*** Opening Records provided ***

/-- A node with these reports in its census record. -/
def withEntries (e : CensusEntries) (s : State) : State :=
  { s with census := { s.census with entries := e } }

/-- A plain report of address `a` with the fingerprint of `base`. -/
def report (a : Addr) : Report :=
  { src := a, role := .auto, holder := false, candidate := false, detector := .silent, score := 0
    request := .none, age := 0, held := none, closing := false, idle := false, muted := false
    muteAll := false, fingerprint := 0x2C, digest := 0 }

/-- 64 equal samples. -/
def flat (x : Sample) : Frame := Vector.replicate 64 x

/-- A word of 32 bits that holds a beat of cycle `c`. -/
def beatWord (c : BitVec 16) : BitVec 32 := BitVec.ofNat 32 (bitsNat (encodeBeat c))

/-- The word whose bits, first bit most significant, are `bits`. -/
def wordOf (w : Nat) (bits : List Bool) : BitVec w := BitVec.ofNat w (bitsNat bits)

/-- A slot in which `bits` begin at position `e`, after a quiet line. -/
def slotRx (e : Nat) (bits : List Bool) : SlotRx :=
  { before := 8, readings := List.replicate e true ++ bits }

/-- A slot in which nothing is read. -/
def quiet : SlotRx := { before := 0, readings := [] }

/-! ## Well-formedness -/

theorem test_wf_report_readings_too_long :
    (Instr.reportSlotDelivered 2 { before := 4, readings := List.replicate 100 true }).wf = false := by
  decide +kernel

theorem test_wf_lane_readings_too_long :
    (Instr.laneSlotDelivered 1 { before := 4, readings := List.replicate 1089 true }).wf = false := by
  decide +kernel

theorem test_wf_boundary_accepted :
    (Instr.reportSlotDelivered 2 { before := 4, readings := List.replicate 99 true }).wf = true ∧
      (Instr.laneSlotDelivered 1 { before := 4, readings := List.replicate 1088 true }).wf = true := by
  decide +kernel

/-! ## Reset -/

/-- Protocol revision 2, M = 4, FIRST_ON without LASTON: 0010 11 0 0 (Table 12-5). -/
theorem test_release_fingerprint : base.keys.fingerprint = 0x2C := by decide +kernel

/-- 36864 + 3072 × 3 (R52). -/
theorem test_release_cold_start : base.beat.coldStart = some 46080 := by decide +kernel

theorem test_hardware_reset_keeps_nothing :
    (after .hardwareReset (waiting (inSync .locked))).beat = Beat.reset := by decide +kernel

/-- Two lanes, FIRST_ON, no LASTON: 24h (the note of 12.5). -/
theorem test_fingerprint_note :
    ({ Straps.unsampled with lanes := 1 } : Straps).makeFingerprint = 0x24 := by decide

/-! ## Capture -/

theorem test_pdm_transition : (after (.pdmDataSample true) base).capture.transition = true := by
  decide +kernel

theorem test_output_instant_time : (after (.outputInstant 62) base).beat.timer = 12096 := by
  decide +kernel

/-- Of 64 detector reads, the write before them, 65 opportunities: one is left after 16 bit times. -/
theorem test_arbiter :
    let a := (Arbiter.reset.raiseDetector true 2).raiseWrite
    (a.elapse 16).reads.map (·.position) = [63] ∧ (a.elapse 17).reads = [] ∧ a.detectorWait = 17 := by
  decide +kernel

/-- Frame 203 of the example of 1.7: the second STUCK frame declares the fault. -/
theorem test_mic_fault :
    (({ Capture.reset with stuckCount := 1 } : Capture).updateMic .stuck).mic = .fault := by decide

/-- Frame 209 of that example: the fourth VALID frame recovers. -/
theorem test_mic_recovers :
    (({ Capture.reset with mic := .fault, goodCount := 3 } : Capture).updateMic .valid).mic = .ok := by
  decide

/-! ## Detector -/

/-- Full scale is 255 and a mean square of 1 is 20 × log10 of 2^-30 below it (R19). -/
theorem test_level : level (flat 1) = 74 ∧ level (flat 0x8000) = 255 ∧ level silence = 0 := by
  decide +kernel

/-- Frame 101 of the example of 2.5: state, hangover, and history Q Q – make SPEECH. -/
theorem test_detector_frame_101 :
    qualifies (thresholds 1) .valid 19 19 = true ∧ nextDetState .onset 0 25 true true false =
      (.speech, 0) ∧ nextScore .speech 19 28 = 26 ∧ noiseUpdate 149 130 7 .onset = (130, 0) := by
  decide

/-- Frames 502 and 504 of the second example. -/
theorem test_detector_knock :
    noiseUpdate 131 138 0 .onset = (134, 0) ∧ noiseUpdate 133 133 0 .silent = (133, 1) ∧
      nextDetState .onset 0 25 false false true = (.silent, 0) := by decide

/-! ## Formats -/

/-- The beat of cycle 1: pattern, number, and CRC-8 of 0001h, which is 07h (one bit: the generator). -/
theorem test_beat_bits :
    encodeBeat 1 = [false, false, false, true, true, true, false, true,
      false, false, false, false, false, false, false, false,
      false, false, false, false, false, false, false, true,
      false, false, false, false, false, true, true, true] := by decide +kernel

/-- The PEER record of 12.6. -/
theorem test_peer_record :
    (Record.bytes { cycle := 616, body := .peer 7 .present } false) =
      [0xA6#8, 0x03#8, 0x00#8, 0x02#8, 0x68#8, 0x07#8, 0x02#8, 0xE4#8] := by decide +kernel

/-! ## Line and beats -/

theorem test_candidate_found :
    (after (.beatCandidateFound 100 4) base).line.candidate = some 0 := by decide +kernel

/-- Three recessive readings are no start edge, nor is a fourth that came before the release of reset. -/
theorem test_candidate_needs_four_recessive :
    (after (.beatCandidateFound 100 3) base).line.candidate = none ∧
      (after (.beatCandidateFound 3 9) base).line.candidate = none ∧
      (after (.beatCandidateFound 4 9) base).line.candidate = some 0 := by decide +kernel

theorem test_candidate_dropped_after_eight :
    (after (.beatCandidateDropped 0xFFFFFFFF) (reading 0 base)).beat.timer = 8 := by decide +kernel

theorem test_good_beat_in_listen :
    (after (.goodBeatDelivered (beatWord 1000) up) (reading 0 base)).beat.sync = .aligning ∧
      (after (.goodBeatDelivered (beatWord 1000) up) (reading 0 base)).beat.cycle = 1000 ∧
      (after (.goodBeatDelivered (beatWord 1000) up) (reading 0 base)).beat.timer = 32 := by
  decide +kernel

theorem test_cycle_timer_expiry :
    (after (.cycleTimerExpiry up) base).beat.cycle = 1 ∧
      (after (.cycleTimerExpiry up) base).beat.timer = 0 := by decide +kernel

theorem test_cold_start_sends :
    (after .coldStartExpiry base).beat.request = .sending .founding 0 0 := by decide +kernel

theorem test_beat_wait_opens :
    (after .beatWaitOpen (inSync .aligning)).beat.waitOpen = true ∧
      (after .beatWaitOpen base).beat.waitOpen = false := by decide +kernel

/-- A LOCKED node that is holder, in cycle 0. -/
def holder : State :=
  let s := inSync .locked
  { s with beat := { s.beat with holder := some 3 } }

theorem test_holder_sends :
    (after .holderBeatRequest holder).beat.request = .sending .holder 1 0 := by decide +kernel

/-- Node 7 of the example of 4.10 has rank 1: its instant is E + 48. -/
def taker : State :=
  let s := waiting (inSync .locked)
  { s with beat := { s.beat with holder := some 2, rank := some 1 } }

theorem test_taker_instant : (after .takerDecision taker).beat.takerAt = some 12336 := by
  decide +kernel

theorem test_taker_sends :
    (after .takerBeatStart (after .takerDecision taker)).beat.request = .sending .taker 1 0 := by
  decide +kernel

/-- Node 7 of that example reads a candidate at its instant: it waits, and sends when it was dropped. -/
theorem test_taker_waits :
    (after .takerBeatStart (reading 5 (after .takerDecision taker))).beat.request = .waiting .taker ∧
      (after .deferredBeatStart { taker with
        beat := { taker.beat with request := .waiting .taker } }).beat.request = .sending .taker 1 0 := by
  decide +kernel

theorem test_clean_founding_locks :
    (after (.beatReadbackOutcome (beatWord 0) up) (after .coldStartExpiry base)).beat.sync = .locked := by
  decide +kernel

theorem test_colliding_holder_is_barred :
    (after (.beatReadbackOutcome (BitVec.allOnes 32) up) (after .holderBeatRequest holder)).beat.barred = 250 := by
  decide +kernel

theorem test_first_beat_failure :
    (after (.beatHorizon up) (waiting (inSync .locked))).beat.failures = 1 ∧
      (after (.beatHorizon up) (waiting (inSync .locked))).beat.cycle = 1 := by decide +kernel

/-- A LOCKED node after two beat failures. -/
def failing (x : SyncState) : State :=
  let s := waiting (inSync x)
  { s with beat := { s.beat with failures := 2 } }

theorem test_third_beat_failure :
    (after (.beatHorizon up) (failing .locked)).beat.sync = .listen ∧
      (after (.beatHorizon up) (failing .locked)).beat.coldStart = some 46080 := by decide +kernel

/-! ## Reports and census -/

theorem test_own_report :
    (after .ownReportSlotStart (inSync .locked)).line.tx.map (·.kind) = some .report ∧
      (after .ownReportSlotStart (inSync .observing)).line.tx = none := by decide +kernel

theorem test_report_readback :
    (after (.reportReadbackOutcome (BitVec.allOnes 83)) (after .ownReportSlotStart (inSync .locked))).census.readback =
      some .collision := by decide +kernel

/-- A LOCKED node right after a cycle start. -/
def cycling (x : SyncState) : State :=
  after (.beatHorizon up) (waiting (inSync x))

theorem test_good_report_entered :
    (after (.reportSlotDelivered 7 (slotRx 8 (encodeReport (report 7)))) (cycling .locked)).census.entries[7] =
      some (report 7) := by decide +kernel

theorem test_report_in_wrong_slot :
    (after (.reportSlotDelivered 6 (slotRx 8 (encodeReport (report 7)))) (cycling .locked)).census.entries[6] =
      none := by decide +kernel

/-- Table 3-3: three recessive readings before the edge, or the end of the last reception three bit times
before it, make it no start edge (R36, R37). -/
theorem test_slot_edge :
    slotEdge { before := 3, readings := encodeReport (report 7) } 728 0 96 ≠ some 0 ∧
      slotEdge { before := 4, readings := encodeReport (report 7) } 728 0 96 = some 0 ∧
      slotEdge (slotRx 6 [false]) 728 731 96 = none ∧ slotEdge (slotRx 7 [false]) 728 731 96 = some 7 := by
  decide +kernel

/-- Census closes 613 to 616 and 619 of the example of 5.6. -/
theorem test_presence_example :
    PeerEntry.absent.update 0x2C (some (report 7)) = { presence := .arriving, good := 1, miss := 0 } ∧
      (PeerEntry.update 0x2C none { presence := .present, good := 2, miss := 0 }) =
        { presence := .missing, good := 2, miss := 1 } ∧
      (PeerEntry.update 0x24 (some (report 7)) { presence := .missing, good := 2, miss := 2 }) =
        { presence := .foreign, good := 0, miss := 0 } := by decide

theorem test_census_close_marks_arriving :
    (after .censusClose (withEntries (put (Vector.replicate 16 none) 7 (some (report 7)))
      (inSync .locked))).census.peers[7].presence = .arriving := by decide +kernel

/-! ## Lanes -/

/-- A claim of node 9 as in the example of 6.12. -/
def claim9 (score : Nat) : Claim := { addr := 9, priority := false, wait := 1, score := score }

*** Closing Records provided ***

Where the line holding "List.replicate 99 true" appears in the listing above, start reproducing exactly, and end with the line holding "theorem test_release_cold_start : base.beat.coldStart".

» Written answer
    (Instr.reportSlotDelivered 2 { before := 4, readings := List.replicate 99 true }).wf = true ∧
      (Instr.laneSlotDelivered 1 { before := 4, readings := List.replicate 1088 true }).wf = true := by
  decide +kernel

/-! ## Reset -/

/-- Protocol revision 2, M = 4, FIRST_ON without LASTON: 0010 11 0 0 (Table 12-5). -/
theorem test_release_fingerprint : base.keys.fingerprint = 0x2C := by decide +kernel

/-- 36864 + 3072 × 3 (R52). -/
theorem test_release_cold_start : base.beat.coldStart = some 46080 := by decide +kernel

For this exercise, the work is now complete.